Atomic scale visualization of the p-d hybridization in III-V semiconductors doped with transition metal impurities

TL;DR

This study combines advanced microscopy, spectroscopy, and theoretical calculations to visualize and understand the atomic-scale p-d hybridization of transition metal impurities, specifically Cr, in GaAs semiconductors.

Contribution

It provides the first direct atomic-scale visualization and detailed electronic characterization of p-d hybridization in III-V semiconductors doped with transition metals.

Findings

Visualization of Cr impurity wave functions showing anisotropic extension.

Identification of in-gap states associated with p-d hybridization.

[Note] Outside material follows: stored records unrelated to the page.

-- ==== Sys2Proof/Machine/Landing.lean ====
section
/-! DEFINITION. How pending writes land (R95, R96, R246, R375, R456), with the group loads of R264 to R266, whose
members are read then. -/

namespace Sys2Proof.Machine

/-! ## Group loads (R265, R266) -/

/-- The members of the group instance that an id names, by linear number (R29). -/
def groupMembers (l : Launch) (gid : Nat) : List Nat :=
  match l.groupOf gid with
  | some g => (List.range (g.gspan + 1)).map ((gid - g.gbase) * (g.gspan + 1) + ·)
  | none => []

/-- A member block of a launch: one that is being moved is read after the move (R358). -/
def launchMember (s : State) (launch linear : Nat) : Member :=
  match s.blocks.first fun k x => decide (k < 4096) && x.launch == launch && x.linear == linear with
  | some (k, x) => if memberOf s k != .gone && movingCore s x.core then .held else memberOf s k
  | none => if s.saved.any fun x => x.launch == launch && x.entry.isNone && x.linear == linear then .held else .gone

/-- A node of the Swallowtail tree: none is poison, else the parts of the element and the flags raised below it. -/
abbrev GroupNode := Option (List Nat × Nat)

/-- An element as the leaves hold it: the halves of bf16x2 are widened to f32 (R264). -/
def groupLeaf (op : LdgOp) (sz : MSize) (v : Nat) : List Nat :=
  if op = .add ∧ sz = .bf16x2 then [v % 2 ^ 16 * 2 ^ 16, v / 2 ^ 16 % 2 ^ 16 * 2 ^ 16] else [v]

/-- One part of a combination (R264). -/
def groupPart (op : LdgOp) (sz : MSize) (x y : Nat) : Nat × Nat :=
  let w := 8 * sz.bytes
  let less (a b : Nat) : Bool := valueOf (sizeTy sz) w a < valueOf (sizeTy sz) w b
  match op with
  | .add => if sizeFloat sz then fpAdd .f32 rneKeep x y else ((x + y) % 2 ^ w, 0)
  | .min => if sz = .f32 then fpMinMax .f32 false x y else (if less y x then y else x, 0)
  | .max => if sz = .f32 then fpMinMax .f32 true x y else (if less x y then y else x, 0)
  | .and => (Nat.land x y, 0)
  | .or => (Nat.lor x y, 0)
  | .xor => (Nat.xor x y, 0)

/-- comb of R265 on two nodes that are present: poison spreads. -/
def groupComb (op : LdgOp) (sz : MSize) (a b : GroupNode) : GroupNode :=
  match a, b with
  | some (xs, f), some (ys, f') =>
    let ps := (xs.zip ys).map fun (x, y) => groupPart op sz x y
    some (ps.map (·.1), (ps.map (·.2)).foldl joinFlags (joinFlags f f'))
  | _, _ => none

/-- The tree over the 2^j positions from a; a position is physical core * 16 + block slot, so that routers and
quadrants are its upper levels (R265). None is absent. -/
def groupTree (op : LdgOp) (sz : MSize) : Nat → Nat → List (Nat × GroupNode) → Option GroupNode
  | _, _, [] => none
  | 0, _, m :: _ => some m.2
  | j + 1, a, ms =>
    match groupTree op sz j a (ms.filter (·.1 < a + 2 ^ j)), groupTree op sz j (a + 2 ^ j) (ms.filter (a + 2 ^ j ≤ ·.1)) with
    | some x, some y => some (groupComb op sz x y)
    | some x, none => some x
    | none, y => y

/-- The element when every member is absent (R266). -/
def groupEmpty (op : LdgOp) (sz : MSize) : Nat :=
  let w := 8 * sz.bytes
  match op with
  | .add | .or | .xor => 0
  | .and => 2 ^ w - 1
  | .min => if sz = .f32 then FFmt.infField .f32 else if sz = .b32 then 2 ^ 32 - 1 else 2 ^ (w - 1) - 1
  | .max => if sz = .f32 then FFmt.sign .f32 true + FFmt.infField .f32 else if sz = .b32 then 0 else 2 ^ (w - 1)

/-- The element at the root: the halves of bf16x2 are rounded to bfloat16. -/
def groupRoot (op : LdgOp) (sz : MSize) (ps : List Nat) : Nat × Nat :=
  if op = .add ∧ sz = .bf16x2 then
    let lo := fpConvert .f32 .bf16 rneKeep (ps.getD 0 0)
    let hi := fpConvert .f32 .bf16 rneKeep (ps.getD 1 0)
    (lo.1 + hi.1 * 2 ^ 16, joinFlags lo.2 hi.2)
  else (ps.getD 0 0, 0)

/-- What one lane's elements come to. -/
structure GroupLane where
  lane : Nat
  gid : Nat
  value : Nat
  flags : Nat
  absent : Bool
  poison : Bool
  /-- the source of R249 of the first poisoned row -/
  src : Nat
  deriving DecidableEq, Repr

/-- The position of a block in the tree (R358): die, quadrant, router, port and block slot. -/
def blockPosition (s : State) (b : Nat) : Nat :=
  let x := blockAt s b
  coreDie x.core * 1024 + remapEntry s.remap x.core % 64 * 16 + x.slot

/-- One element of one lane. -/
def groupElement (s : State) (r : LdgReq) (live : List Nat) (off : Nat) : Option GroupNode :=
  groupTree r.op r.sz 12 0 (live.map fun b =>
    let x := blockAt s b
    let d := readSpad s (spadAddr x.core (x.spBase + off)) r.sz.bytes
    (blockPosition s b, if d.isPoison then none else some (groupLeaf r.op r.sz (leNat d.data), 0)))

/-- The source of R249 of the first poisoned row that some elements are read from. -/
def groupSource (s : State) (r : LdgReq) (live : List Nat) (off : Nat) : Nat :=
  ((live.map fun b =>
    let x := blockAt s b
    readSpad s (spadAddr x.core (x.spBase + off)) (r.sz.bytes * r.elems)).find? (·.isPoison)).elim 0 (·.src)

/-- One lane of a group load. -/
def groupLane (s : State) (launch : Nat) (r : LdgReq) (l : Nat) : GroupLane :=
  let a := (r.addr.getD l 0).toNat
  let gid := bitsOf a 47 32
  let ms := (groupMembers (launchAt s launch) gid).map (launchMember s launch)
  let live := liveKeys ms
  let els := (List.range r.elems).map fun k =>
    match groupElement s r live (a % 2 ^ 32 + k * r.sz.bytes) with
    | none => (groupEmpty r.op r.sz, 0, false)
    | some none => (0, 0, true)
    | some (some (ps, f)) => let (v, f') := groupRoot r.op r.sz ps; (v, joinFlags f f', false)
  { lane := l, gid := gid,
    value := (els.foldr (fun e v => v * 2 ^ (8 * r.sz.bytes) + e.1) 0),
    flags := (els.map (·.2.1)).foldl joinFlags 0, absent := ms.any (· == .gone), poison := els.any (·.2.2),
    src := groupSource s r live (a % 2 ^ 32) }

/-- Some member that a group load reads has been saved and not yet restored, or is being moved. -/
def groupHeld (s : State) (launch : Nat) (r : LdgReq) : Bool :=
  (lanesOf r.lanes).any fun l =>
    (groupMembers (launchAt s launch) (bitsOf (r.addr.getD l 0).toNat 47 32)).any fun b => launchMember s launch b == .held

/-- The rows of the members' scratchpads that a group load reads over the network: on-chip errors found there are counted
(R252). The lanes answered are those whose data met flips that no link has seen (R226, log 109). -/
def groupNotes (s : State) (w : Nat) (r : LdgReq) : State × List Nat :=
  let k := (warpAt s w).launch
  let core := (warpAt s w).core
  (lanesOf r.lanes).foldl (fun t l =>
    let a := (r.addr.getD l 0).toNat
    (liveKeys ((groupMembers (launchAt s k) (bitsOf a 47 32)).map (launchMember s k))).foldl (fun (s, hit) b =>
      let x := blockAt s b
      let pa := spadAddr x.core (x.spBase + a % 2 ^ 32)
      let (s, flips) := travel s (some core) pa false
      (noteSpad s pa (r.sz.bytes * r.elems), if flips.isEmpty then hit else hit ++ [l])) t) (s, [])

/-- The pending write of a group load once its members are read, hit being the lanes whose data was damaged on the way. -/
def groupRead (s : State) (w : Nat) (p : Pending) (r : LdgReq) (hit : List Nat) : Pending :=
  let x := warpAt s w
  let l := launchAt s x.launch
  let rs := (lanesOf r.lanes).map fun k =>
    let g := groupLane s x.launch r k
    if hit.contains k && !g.poison then { g with poison := true, src := 3 } else g
  let faulty (g : GroupLane) : Bool := g.absent && ((l.groupOf g.gid).map (·.faultPolicy)).getD false
  let report (f : GroupLane → Bool) (nm : FaultName) (cause info : Nat) : FaultInfo :=
    FaultInfo.perLane nm cause info (laneMask fun k => rs.any fun g => g.lane == k && f g) fun k => r.addr.getD k 0
  let gw := gradeWord (((rs.find? (·.poison)).map (·.src)).getD 3) 0 3
  let fault : Option FaultInfo :=
    match rs.find? faulty with
    | some g => some (report faulty .groupAbsent 0x80 g.gid)
    | none => if rs.any (·.poison) then some (report (·.poison) .grade 0x83 (gw.toNat / 2 ^ 16)) else none
  let val (k : Nat) : Nat := ((rs.find? (·.lane == k)).map (·.value)).getD 0
  let n := r.sz.bytes * r.elems
  { p with
    ldg := none, fault := fault,
    grade := if rs.any (·.poison) then some gw else none,
    flags := if fault.isSome then 0
      else joinFlags ((rs.map (·.flags)).foldl joinFlags 0) (flagIf (rs.any (·.absent)) fABSENT),
    dests := (p.dests.zip (List.range (regsFor n))).map fun (d, k) =>
      match d with
      | .v reg ls _ => .v reg (if fault.isSome then 0 else ls) (rowOf fun l => BitVec.ofNat 32 (val l / 2 ^ (32 * k)))
      | d => d }

/-! ## Landing (R96) -/

/-- Writes one destination. A write of S62 or S63 under MSG by a user word is discarded (R375), and so is one of a V register
that a ROLE has taken away since (R106). -/
def landDest (byHandler : Bool) (x : Warp) (d : PDest) : Warp :=
  match d with
  | .v r ls row => if ls = 0 ∨ (r < 256 ∧ x.allot ≤ r) then x else x.setRawV r (Row.upd (x.rawV r) ls row.lane)
  | .s r v => if x.msg && !byHandler && (r == 62 || r == 63) then x else x.setRawS r v
  | .p r ls vs => x.putP r ls vs

/-- A landing write of S61 by a user word sends a flit to MTGT as it stood at issue (R375). -/
def landSends (x : Warp) (p : Pending) : Bool :=
  x.msg && !p.handler && p.fault.isNone && p.dests.any fun d => d.reg == .s 61

/-- The lanes that a write fills whole, for its register file rows (R250). -/
def landRows (s : State) (w : Nat) (p : Pending) : State :=
  p.dests.foldl (fun s d =>
    match d with
    | .v _ ls _ => cleanRegRows s w ls [d.reg]
    | _ => s) s

/-- Adds a deferred fault, in the order that its word issued. -/
def insertDeferred (l : List Pending) (p : Pending) : List Pending :=
  l.takeWhile (·.stamp ≤ p.stamp) ++ p :: l.dropWhile (·.stamp ≤ p.stamp)

/-- What landing does to the warp: destinations, flags, GRADE; a fault or an enabled flag is kept for its trap. With a
fault no S destination is written (R246, R456). -/
def Warp.land (x : Warp) (p : Pending) : Warp :=
  let ds := p.dests.filter fun d => match d with | .s _ _ => p.fault.isNone | _ => true
  let x := ds.foldl (landDest p.handler) x
  let x := x.mergeFlags p.handler p.flags
  let x := match p.grade with | some g => { x with grade := g } | none => x
  let hot := if p.handler then 0 else enabledFlags x.userFlags p.flags
  if p.fault.isSome then { x with deferred := insertDeferred x.deferred p }
  else if hot ≠ 0 then
    let q : Pending := { p with dests := [], fault := some (FaultInfo.uniform .numeric 0 hot p.pc) }
    { x with deferred := insertDeferred x.deferred q }
  else x

/-- No earlier pending write shares a register: writes to one register land in issue order. -/
def landsNext (x : Warp) (n : Nat) (p : Pending) : Bool :=
  let rs := p.dests.map PDest.reg
  (x.pend.take n).all fun q => q.dests.all fun d => !rs.contains d.reg

/-- The n-th pending write of a warp lands, if it may. -/
def landWrite (s : State) (w n : Nat) : State :=
  let x := warpAt s w
  match x.pend[n]? with
  | none => s
  | some p =>
    let held := match p.ldg with | some r => groupHeld s x.launch r | none => false
    if held || !landsNext x n p || (landSends x p && (windowFull s w p.mtgt).isSome) then s
    else
      let s := match p.ldg with | some r => if r.acq then acquireL1 s x.core else s | none => s
      let (s, p) := match p.ldg with
        | some r =>
          let (t, hit) := groupNotes s w r
          (t, groupRead s w p r hit)
        | none => (s, p)
      let s := landRows (updWarp s w fun x => { x with pend := x.pend.eraseIdx n }.land p) w p
      if landSends x p then
        let y := warpAt s w
        sendFlit s w p.mtgt (pairWord (y.rawS 60) (y.rawS 61))
      else s

end Sys2Proof.Machine
end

Correlation of experimental data with first-principles calculations confirming hybridization.

Abstract

p-d hybridization of transition metal impurities in a semiconductor host is the mechanism that couples valence-band electrons and localized spins. We use scanning tunneling microscopy and spectroscopy combined with density functional theory to probe at the atomic scale hybridization of Cr single impurities with GaAs host. Combining spatial density of states mapping and in-gap states spectroscopy of the Cr substituted at the surface of the semiconductor, we give a detailed picture of the spatial extension and the electronic structure of the strongly anisotropic wave function of Cr on GaAs(110). First principles calculations allow to identify electronic character and origin of each states and show that the main resonance peaks and the wave function with "drop-eyes" lobes experimentally observed for 3d metal impurities in III-V semiconductor are direct local evidences of the p-d hybridization.